__TASK STATEMENT__: Return the lines below exactly as they appear, please, starting with the first and ending with the one that contains "how many of".

__SOURCE MATERIAL__:
/-- What maps an access: the register range behind BAR0, or the function page of a function, 0 for the PF and
v + 1 for VF v (R471). -/
inductive Bar where
  | regs
  | page (fn : Nat)
  deriving DecidableEq, Repr

/-- A register access by software: its map, the offset there, its width in bytes, and the value of a write
(R11, R472). -/
structure Access where
  bar : Bar
  off : Nat
  bytes : Nat
  isRead : Bool
  value : Word
  deriving DecidableEq, Repr

/-- Whoever waits on a flag or on a stream (R93, R107 to R109, R190, R377, R414). -/
inductive Waiter where
  | core (die core : Nat)
  | stream (die core : Nat)
  | dispatch (die : Nat)
  | window (part : Nat)
  | thread (die unit thread : Nat)
  deriving DecidableEq, Repr

/-- A link block as the receiver's decoder delivers it (R241 to R245): the 5-byte header, the body, and how many of
its two codewords were corrected or uncorrectable. `hdr` holds bytes 0 to 4 little-endian; `margins` is the receiver's own
MARGIN of lanes 0 to 3 over the last control-block period, one byte each (R547). -/
structure LinkBlock where
  hdr : BitVec 40
  body : List Byte
  corrected : Nat
  badA : Bool
  badB : Bool
  margins : BitVec 32 := 0
  deriving DecidableEq, Repr

/-- How the host link served a transfer: good, or failed after `good` bytes by a poisoned TLP or by an unsupported
request, an abort, a timeout or a translation failure (R468). -/
inductive HostTransfer where
  | good
  | poisoned (good : Nat)
  | failed (good : Nat)
  deriving DecidableEq, Repr

/-- What a reset finds: the outcome of the die-link training, of memory BIST per die, of the fuse checks, of the
PCI Express training, and the coldest sensor (R19, R500, R550, R552, R562). -/
structure BootEnv where
  dieLinksOk : Bool
  bistFailed : BitVec 32
  fusesOk : Bool
  rate : Nat
  width : Nat
  coldest : Int
  deriving DecidableEq, Repr

/-- The outcome of memory training: HBM4 stacks that trained, and for each DDR5 channel its modules' kind, ranks,
data-rate step and capacity as found, zero capacity where training failed (R358 to R361). -/
structure MemTrain where
  hbmOk : BitVec 8
  channels : List (Nat × Nat × Nat × Nat)
  deriving DecidableEq, Repr

/-- The result of a loop-back: uncorrectable and corrected codewords, and miscompared data blocks (R531, R544). -/
structure LoopResult where
  uncorrectable : Nat
  corrected : Nat
  miscompared : Nat
  deriving DecidableEq, Repr

/-- Sensor readings: the hottest sensor of each die with its die, the coldest sensor, and the stack temperatures
(R562). -/
structure Sensors where
  hottest : Int
  hotDie : Nat
  coldest : Int
  stackTemps : List Nat
  deriving DecidableEq, Repr

/-- Power as measured: the 10 ms average and the TAU average in W, and VCORE current in A (R560). -/
structure PowerRead where
  fast : Nat
  slow : Nat
  current : Nat
  deriving DecidableEq, Repr

/-- An AVSBus poll: how many attempts failed, 0 to 3, and the read current, voltage and package power (R557,
R558). -/
structure AvsRead where
  failed : Nat
  current : Nat
  millivolts : Nat
  power : Nat
  deriving DecidableEq, Repr

/-- A frame of a fabric flow that ages out where it waits: at an egress queue, or at an arriving F-die (R264). -/
inductive AgePlace where
  | egress (port cls : Nat)
  | arriving (die : Nat)
  deriving DecidableEq, Repr

/-- A TAP operation (R514, R542, R550). -/
inductive JtagOp where
  | idcode
  | bypass
  | sample
  | fullAccess (addr : Nat) (write : Option Word)
  | loopback (target : Nat)
  | mpDebug (addr : Nat) (write : Option Word)
  | scan
  deriving DecidableEq, Repr
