/-- SQ_STATUS_i (R490). -/
def Reg.sqStatus : RegRow :=
  ⟨.fn, 0x1010, 0x20, 64, false,
    [⟨63, 48, .ro, 0⟩, ⟨47, 32, .ro, 0⟩, ⟨31, 16, .ro, 0⟩, ⟨3, 0, .ro, 0⟩]⟩
def Reg.sqStatusHead : FieldRef := ⟨Reg.sqStatus, 63, 48⟩
def Reg.sqStatusTail : FieldRef := ⟨Reg.sqStatus, 47, 32⟩
def Reg.sqStatusOutstanding : FieldRef := ⟨Reg.sqStatus, 31, 16⟩
def Reg.sqStatusState : FieldRef := ⟨Reg.sqStatus, 3, 0⟩

/-- CQ_CFG_j (R490). -/
def Reg.cqCfg : RegRow :=
  ⟨.fn, 0x1808, 0x20, 64, false,
    [⟨31, 15, .rs, 0⟩, ⟨14, 4, .rs, 0⟩, ⟨0, 0, .rs, 0⟩]⟩
def Reg.cqCfgSize : FieldRef := ⟨Reg.cqCfg, 31, 15⟩
def Reg.cqCfgVector : FieldRef := ⟨Reg.cqCfg, 14, 4⟩
def Reg.cqCfgEnable : FieldRef := ⟨Reg.cqCfg, 0, 0⟩

/-- EQ_CFG_k (R490). -/
def Reg.eqCfg : RegRow :=
  ⟨.fn, 0x2008, 0x20, 16, false,
    [⟨31, 15, .rs, 0⟩, ⟨14, 4, .rs, 0⟩, ⟨0, 0, .rs, 0⟩]⟩
def Reg.eqCfgSize : FieldRef := ⟨Reg.eqCfg, 31, 15⟩
def Reg.eqCfgVector : FieldRef := ⟨Reg.eqCfg, 14, 4⟩
def Reg.eqCfgEnable : FieldRef := ⟨Reg.eqCfg, 0, 0⟩

/-- CQ_MOD_j (R490). -/
def Reg.cqMod : RegRow :=
  ⟨.fn, 0x1810, 0x20, 64, false,
    [⟨39, 24, .rs, 0⟩, ⟨15, 8, .rs, 1⟩, ⟨0, 0, .rs, 0⟩]⟩
def Reg.cqModDelay : FieldRef := ⟨Reg.cqMod, 39, 24⟩
def Reg.cqModCount : FieldRef := ⟨Reg.cqMod, 15, 8⟩
def Reg.cqModInten : FieldRef := ⟨Reg.cqMod, 0, 0⟩

/-- EQ_MOD_k (R490). -/
def Reg.eqMod : RegRow :=
  ⟨.fn, 0x2010, 0x20, 16, false,
    [⟨39, 24, .rs, 0⟩, ⟨15, 8, .rs, 1⟩, ⟨0, 0, .rs, 0⟩]⟩
def Reg.eqModDelay : FieldRef := ⟨Reg.eqMod, 39, 24⟩
def Reg.eqModCount : FieldRef := ⟨Reg.eqMod, 15, 8⟩
def Reg.eqModInten : FieldRef := ⟨Reg.eqMod, 0, 0⟩

/-- CQ_STATUS_j (R490). -/
def Reg.cqStatus : RegRow :=
  ⟨.fn, 0x1818, 0x20, 64, false,
    [⟨63, 48, .ro, 0⟩, ⟨47, 32, .ro, 0⟩, ⟨31, 16, .ro, 0⟩, ⟨3, 0, .ro, 0⟩]⟩
def Reg.cqStatusTail : FieldRef := ⟨Reg.cqStatus, 63, 48⟩
def Reg.cqStatusHead : FieldRef := ⟨Reg.cqStatus, 47, 32⟩
def Reg.cqStatusDropped : FieldRef := ⟨Reg.cqStatus, 31, 16⟩
def Reg.cqStatusState : FieldRef := ⟨Reg.cqStatus, 3, 0⟩

/-- EQ_STATUS_k (R490). -/
def Reg.eqStatus : RegRow :=
  ⟨.fn, 0x2018, 0x20, 16, false,
    [⟨63, 48, .ro, 0⟩, ⟨47, 32, .ro, 0⟩, ⟨31, 16, .ro, 0⟩, ⟨3, 0, .ro, 0⟩]⟩
def Reg.eqStatusTail : FieldRef := ⟨Reg.eqStatus, 63, 48⟩
def Reg.eqStatusHead : FieldRef := ⟨Reg.eqStatus, 47, 32⟩
def Reg.eqStatusDropped : FieldRef := ⟨Reg.eqStatus, 31, 16⟩
def Reg.eqStatusState : FieldRef := ⟨Reg.eqStatus, 3, 0⟩

/-- EVT_ROUTE_c (R490). -/
def Reg.evtRoute : RegRow :=
  ⟨.fn, 0x3000, 0x8, 32, false,
    [⟨8, 8, .rs, 0⟩, ⟨3, 0, .rs, 0⟩]⟩
def Reg.evtRouteEnable : FieldRef := ⟨Reg.evtRoute, 8, 8⟩
def Reg.evtRouteEq : FieldRef := ⟨Reg.evtRoute, 3, 0⟩

/-- HIF_STATUS (R496). -/
def Reg.hifStatus : RegRow :=
  ⟨.hif, 0x0, 0x0, 1, false,
    [⟨63, 32, .ro, 0⟩, ⟨31, 24, .ro, 0⟩, ⟨11, 8, .ro, 0⟩, ⟨4, 0, .ro, 0⟩]⟩
def Reg.hifStatusHostLost : FieldRef := ⟨Reg.hifStatus, 63, 32⟩
def Reg.hifStatusLinkLosses : FieldRef := ⟨Reg.hifStatus, 31, 24⟩
def Reg.hifStatusRate : FieldRef := ⟨Reg.hifStatus, 11, 8⟩
def Reg.hifStatusWidth : FieldRef := ⟨Reg.hifStatus, 4, 0⟩

/-- RCV_HOST (R507). -/
def Reg.rcvHost : RegRow :=
  ⟨.fn, 0xC000, 0x0, 1, false,
    [⟨63, 0, .rw, 0⟩]⟩
def Reg.rcvHostAddr : FieldRef := ⟨Reg.rcvHost, 63, 0⟩

/-- RCV_CTRL (R507). -/
def Reg.rcvCtrl : RegRow :=
  ⟨.fn, 0xC008, 0x0, 1, false,
    [⟨63, 32, .rw, 0⟩, ⟨1, 1, .rw, 0⟩, ⟨0, 0, .wo, 0⟩]⟩
def Reg.rcvCtrlLen : FieldRef := ⟨Reg.rcvCtrl, 63, 32⟩
def Reg.rcvCtrlPersist : FieldRef := ⟨Reg.rcvCtrl, 1, 1⟩
def Reg.rcvCtrlGo : FieldRef := ⟨Reg.rcvCtrl, 0, 0⟩
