-- ==== Sys2Proof/Machine/Keeper.lean ====
section
/-! DEFINITION. Keeper buffer pools (08_keeper_pools.md). -/

namespace Sys2Proof.Machine

/-- A Keeper command (R225). -/
structure KprD where
  op : Nat
  part : Nat
  nown : Nat
  seq : Nat
  a : Nat
  b : Nat
  c : Nat
  d : Nat
  owners : List Nat
  classes : Nat
  sizes : List Nat
  bit11 : Nat
  hi16 : Nat
  w24 : Nat
  w28 : Nat
  w38 : Nat
  deriving DecidableEq, Repr

/-- Fields of a Keeper command (R225). -/
def KprD.of (d : Desc) : KprD :=
  { op := d.fld 0 7 0, part := d.fld 0 10 8, bit11 := d.fld 0 11 11, nown := d.fld 0 15 12, hi16 := d.fld 0 31 16
    seq := d.fld 4 31 0, a := d.fld 8 63 0, b := d.fld 0x10 63 0, c := d.fld 0x18 63 0, d := d.fld 0x20 31 0
    owners := (upto 8).map (fun i => d.fld (0x20 + 4 * i) 31 0), classes := d.fld 0x24 3 0
    sizes := (upto 8).map (fun j => 256 * d.fld (0x28 + 2 * j) 15 0)
    w24 := d.fld 0x24 31 0, w28 := d.fld 0x28 127 0, w38 := d.fld 0x38 63 0 }

/-- The class sizes of R220. -/
def classSize (s : Nat) : Bool :=
  [256, 1024, 4096, 16384, 65536, 262144, 1048576, 4194304].contains s

/-- Buffers of each class (R222). -/
def classCounts (budget groups : Nat) (sizes : List Nat) : List Nat :=
  sizes.zipIdx.map (fun x =>
    let below := if x.2 = 0 then 0 else sizes.getD (x.2 - 1) 0
    if x.2 + 1 < sizes.length then Nat.min groups (budget / (below + 1))
    else Nat.min (budget / (below + 1)) (budget / orElse x.1 1 + groups))

/-- Offset of a class's slab in its region: slabs lie in descending size (R223). -/
def slabOffset (sizes counts : List Nat) (j : Nat) : Nat :=
  (((sizes.zip counts).drop (j + 1)).map (fun x => x.1 * x.2)).sum

/-- Bytes of all slabs (R223). -/
def slabSum (sizes counts : List Nat) : Nat := ((sizes.zip counts).map (fun x => x.1 * x.2)).sum

/-- A Keeper, by its M-die. -/
def Hw.keeper (h : Hw) (die : Nat) : Keeper := SMap.get h.keepers {} die
def Hw.setKeeper (h : Hw) (die : Nat) (k : Keeper) : Hw := { h with keepers := SMap.put h.keepers die k }

/-- The smallest class that holds `n` bytes (R228). -/
def classFor (sizes : List Nat) (n : Nat) : Nat := (sizes.findIdx? (fun s => n ≤ s)).getD 0

/-- The classes of a chain for LENGTH bytes, in the group's byte order (R228). -/
def chainClasses (sizes : List Nat) (n : Nat) : List Nat :=
  let top := sizes.length - 1
  let st := orElse (sizes.getD top 1) 1
  if n = 0 then []
  else if n ≤ st then [classFor sizes n]
  else rep (n / st) top ++ (if n % st = 0 then [] else [classFor sizes (n % st)])

/-- Key of a buffer in its reservation. -/
def bufKey (cls index : Nat) : Nat := cls * 2 ^ 32 + index

/-- The free buffer of lowest index in a class, `taken` being indices in ascending order. -/
def lowestFree (taken : List Nat) : Nat := taken.foldl (fun i t => if t = i then i + 1 else i) 0

/-- Indices of a class's buffers that are out, ascending. -/
def Resv.taken (r : Resv) (cls : Nat) : List Nat :=
  (r.bufs.filter (fun b => b.1 / 2 ^ 32 = cls)).map (fun b => b.1 % 2 ^ 32)

/-- Live bytes of a reservation (R221). -/
def Resv.liveBytes (r : Resv) : Nat := (r.live.map (fun g => g.2.1)).sum

/-- Reflect the live totals in the registers (KPR_PART_p, KPR_LIVE_p). -/
def Hw.kprShow (h : Hw) (die part : Nat) : Hw :=
  let b := rkey die 0 0
  match SMap.find? (h.keeper die).resv part with
  | some r =>
    let h := h.wf Reg.kprPartReserved b part 1
    let h := h.wf Reg.kprPartLiveGroups b part r.live.length
    h.wf Reg.kprLiveLiveBytes b part r.liveBytes
  | none => (h.setReg Reg.kprPart b part 0).setReg Reg.kprLive b part 0

/-- Replace a reservation. -/
def Hw.setResv (h : Hw) (die part : Nat) (r : Resv) : Hw :=
  let k := h.keeper die
  (h.setKeeper die { k with resv := SMap.put k.resv part r }).kprShow die part

/-- The coordinate of a command's requester (R225). -/
def Hw.requester (h : Hw) (o : Origin) : Nat :=
  match o with
  | .ring _ _ _ _ _ => h.coord 28 11
  | .kpost die unit _ _ => h.coord die unit
  | .post die _ _ => h.coord die 4
  | .land _ _ => h.coord 24 8
  | _ => h.coord 28 8

/-- A command posted by a control processor names another partition than its own: it is REFUSED at its decode (R416), before
any cause of a higher code (R483). -/
def Hw.kpostForeign (h : Hw) (o : Origin) (part : Nat) : Bool :=
  match o with
  | .kpost die _ _ _ => h.partOf die ≠ some part
  | _ => false

/-- A command that names a partition which is not LOADED, unless a LOAD issues it (R448, R450). -/
def Hw.partDown (h : Hw) (o : Origin) (part : Nat) : Bool :=
  match o with
  | .load _ _ => false
  | _ => !(h.loaded part)

/-- A Keeper command completes. -/
def Hw.kprDone (h : Hw) (die : Nat) (j : Job) (s : Status) : Hw := h.finishJob die 0 j ⟨s, 0, 0⟩

/-- A served ALLOC completes; the exchange learns the group it was given. -/
def Hw.kprServed (h : Hw) (die : Nat) (j : Job) (group : Nat) : Hw :=
  h.finishJob die 0 j ⟨.ok, match j.origin with | .land _ _ => group | _ => 0, 0⟩

/-! RESERVE and UNRESERVE. -/

/-- The format checks of a RESERVE (R226). -/
def KprD.reserveOk (c : KprD) : Bool :=
  let used := c.sizes.take c.classes
  c.bit11 = 0 && c.nown = 0 && c.hi16 = 0 && c.seq = 0 && c.w24 / 16 = 0 && c.w38 = 0
    && 1 ≤ c.classes && c.classes ≤ 8 && used.all classSize && strictAsc used
    && (c.sizes.drop c.classes).all (fun s => s = 0) && c.d ≠ 0 && c.a % 2 ^ 21 = 0 && c.a < 2 ^ 48

/-- A region lies in one row: device memory below PKG_MEM_TOP, or the window of an enabled C-die of the partition
(R224). -/
def Hw.regionOk (h : Hw) (e : Env) (part base size : Nat) : Bool :=
  match spDie base with
  | some d => base + size ≤ spWin d + 0x10000000 && e.cdie d
      && (h.partOf d = some part || h.partJobs.any (fun j => j.isLoad && j.part = part && bit j.dies d))
  | none => base + size ≤ h.rf Reg.pkgMemTopTop pkgB * 2 ^ 21

/-- Regions reserved at any Keeper (R227, R368). -/
def Hw.regions (h : Hw) : List (Nat × Nat) :=
  h.keepers.flatMap (fun k => k.2.resv.map (fun r => (r.2.base, r.2.size)))

/-- RESERVE (R222, R223, R227). -/
def Hw.kprReserve (h : Hw) (e : Env) (die : Nat) (j : Job) (c : KprD) : Hw :=
  if h.kpostForeign j.origin c.part then h.kprDone die j .refused
  else if !c.reserveOk then h.kprDone die j .badDescriptor
  else if h.partDown j.origin c.part then h.kprDone die j .partitionDown
  else
    let k := h.keeper die
    let sizes := c.sizes.take c.classes
    let counts := classCounts c.c c.d sizes
    let total := counts.sum + ((k.resv.map (fun r => r.2.counts.sum)).sum)
    if (SMap.find? k.resv c.part).isSome || c.b < slabSum sizes counts || !(h.regionOk e c.part c.a c.b)
      || h.regions.any (fun r => extOverlap c.a c.b r.1 r.2) || 33554432 < total
    then h.kprDone die j .reserveRefused
    else
      let r : Resv := { base := c.a, size := c.b, budget := c.c, groups := c.d, sizes := sizes, counts := counts }
      (h.setResv die c.part r).kprDone die j .ok

/-- Held ALLOCs of a partition complete with ABORTED (R236, R451). -/
def Hw.dropHeld (h : Hw) (die part : Nat) : Hw :=
  let k := h.keeper die
  (k.held.filter (fun j => j.body.fld 0 10 8 = part)).foldl (fun h j => h.kprDone die j .aborted)
    (h.setKeeper die { k with held := k.held.filter (fun j => j.body.fld 0 10 8 ≠ part) })

/-- UNRESERVE (R227, R236): held ALLOCs of the partition complete with ABORTED. -/
def Hw.kprUnreserve (h : Hw) (die part : Nat) : Hw :=
  let k := h.keeper die
  ((h.setKeeper die { k with resv := SMap.del k.resv part }).kprShow die part).dropHeld die part

/-- UNRESERVE uses only OP and PART (R225). -/
def KprD.bare (c : KprD) : Bool :=
  c.bit11 = 0 && c.nown = 0 && c.hi16 = 0 && c.seq = 0 && c.a = 0 && c.b = 0 && c.c = 0 && c.d = 0 && c.w24 = 0
    && c.w28 = 0 && c.w38 = 0

/-! ALLOC. -/

/-- The format checks of an ALLOC that need no reservation (R226). -/
def KprD.allocOk (c : KprD) (h : Hw) (e : Env) : Bool :=
  let os := c.owners.take c.nown
  c.bit11 = 0 && c.hi16 = 0 && 1 ≤ c.nown && c.nown ≤ 8
    && os.all (fun o => bits o 31 24 = 0 && e.coordOk h.node o) && noDup os
    && (c.owners.drop c.nown).all (fun o => o = 0) && c.c < 2 ^ 32

/-- Take a chain: each class's lowest free buffers, with their new generations (R228, R232). -/
def takeChain (part group : Nat) (owners : List Nat) (classes : List Nat) (r : Resv) (gens : SMap Nat) :
    List (Nat × Nat) × Resv × SMap Nat :=
  classes.foldl (fun (a : List (Nat × Nat) × Resv × SMap Nat) cls =>
    let (l, r, gens) := a
    let i := lowestFree (r.taken cls)
    let gk := part * 2 ^ 35 + bufKey cls i
    let g := (SMap.get gens 0 gk + 1) % 2 ^ 16
    let b : KBuf := { gen := g, owners := owners, shares := owners.map (fun _ => true), group := group }
    (l ++ [(cls, i)], { r with bufs := SMap.put r.bufs (bufKey cls i) b }, SMap.put gens gk g)) ([], r, gens)

/-- A handle (R232). -/
def handleOf (gen part cls keeper index : Nat) : Nat :=
  gen * 2 ^ 48 + part * 2 ^ 37 + cls * 2 ^ 34 + keeper * 2 ^ 32 + index

/-- Address of a buffer: global once the node number is valid (R231). -/
def Hw.bufAddr (h : Hw) (r : Resv) (cls i : Nat) : Nat :=
  let off := r.base + slabOffset r.sizes r.counts cls + i * r.sizes.getD cls 0
  match h.node? with
  | some _ => h.globalAddr off
  | none => off

/-- Bytes of a RESULT (R231). -/
def resultBytes (length : Nat) (l : List (Nat × Nat)) : List Byte :=
  toBytes 4 l.length ++ toBytes 4 0 ++ toBytes 8 length ++ l.flatMap (fun x => toBytes 8 x.1 ++ toBytes 8 x.2)

/-- Return every buffer of a group (R231). -/
def Hw.dropGroup (h : Hw) (die part group : Nat) : Hw :=
  match SMap.find? (h.keeper die).resv part with
  | none => h
  | some r => h.setResv die part { r with
      bufs := r.bufs.filter (fun b => b.2.group ≠ group), live := SMap.del r.live group }

/-- The RESULT of an ALLOC lies in a window that a clear holds (R133). -/
def Hw.resultHeld (h : Hw) (e : Env) (b n : Nat) : Bool :=
  match h.resolveMem e true b n with
  | .ok (.here off) => h.clearing off n
  | _ => false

__SOLUTION__:
/-- What maps an access: the register range behind BAR0, or the function page of a function, 0 for the PF and
v + 1 for VF v (R471). -/
inductive Bar where
  | regs
  | page (fn : Nat)
  deriving DecidableEq, Repr

/-- A register access by software: its map, the offset there, its width in bytes, and the value of a write
(R11, R472). -/
structure Access where
  bar : Bar
  off : Nat
  bytes : Nat
  isRead : Bool
  value : Word
  deriving DecidableEq, Repr

/-- Whoever waits on a flag or on a stream (R93, R107 to R109, R190, R377, R414). -/
inductive Waiter where
  | core (die core : Nat)
  | stream (die core : Nat)
  | dispatch (die : Nat)
  | window (part : Nat)
  | thread (die unit thread : Nat)
  deriving DecidableEq, Repr

/-- A link block as the receiver's decoder delivers it (R241 to R245): the 5-byte header, the body, and how many of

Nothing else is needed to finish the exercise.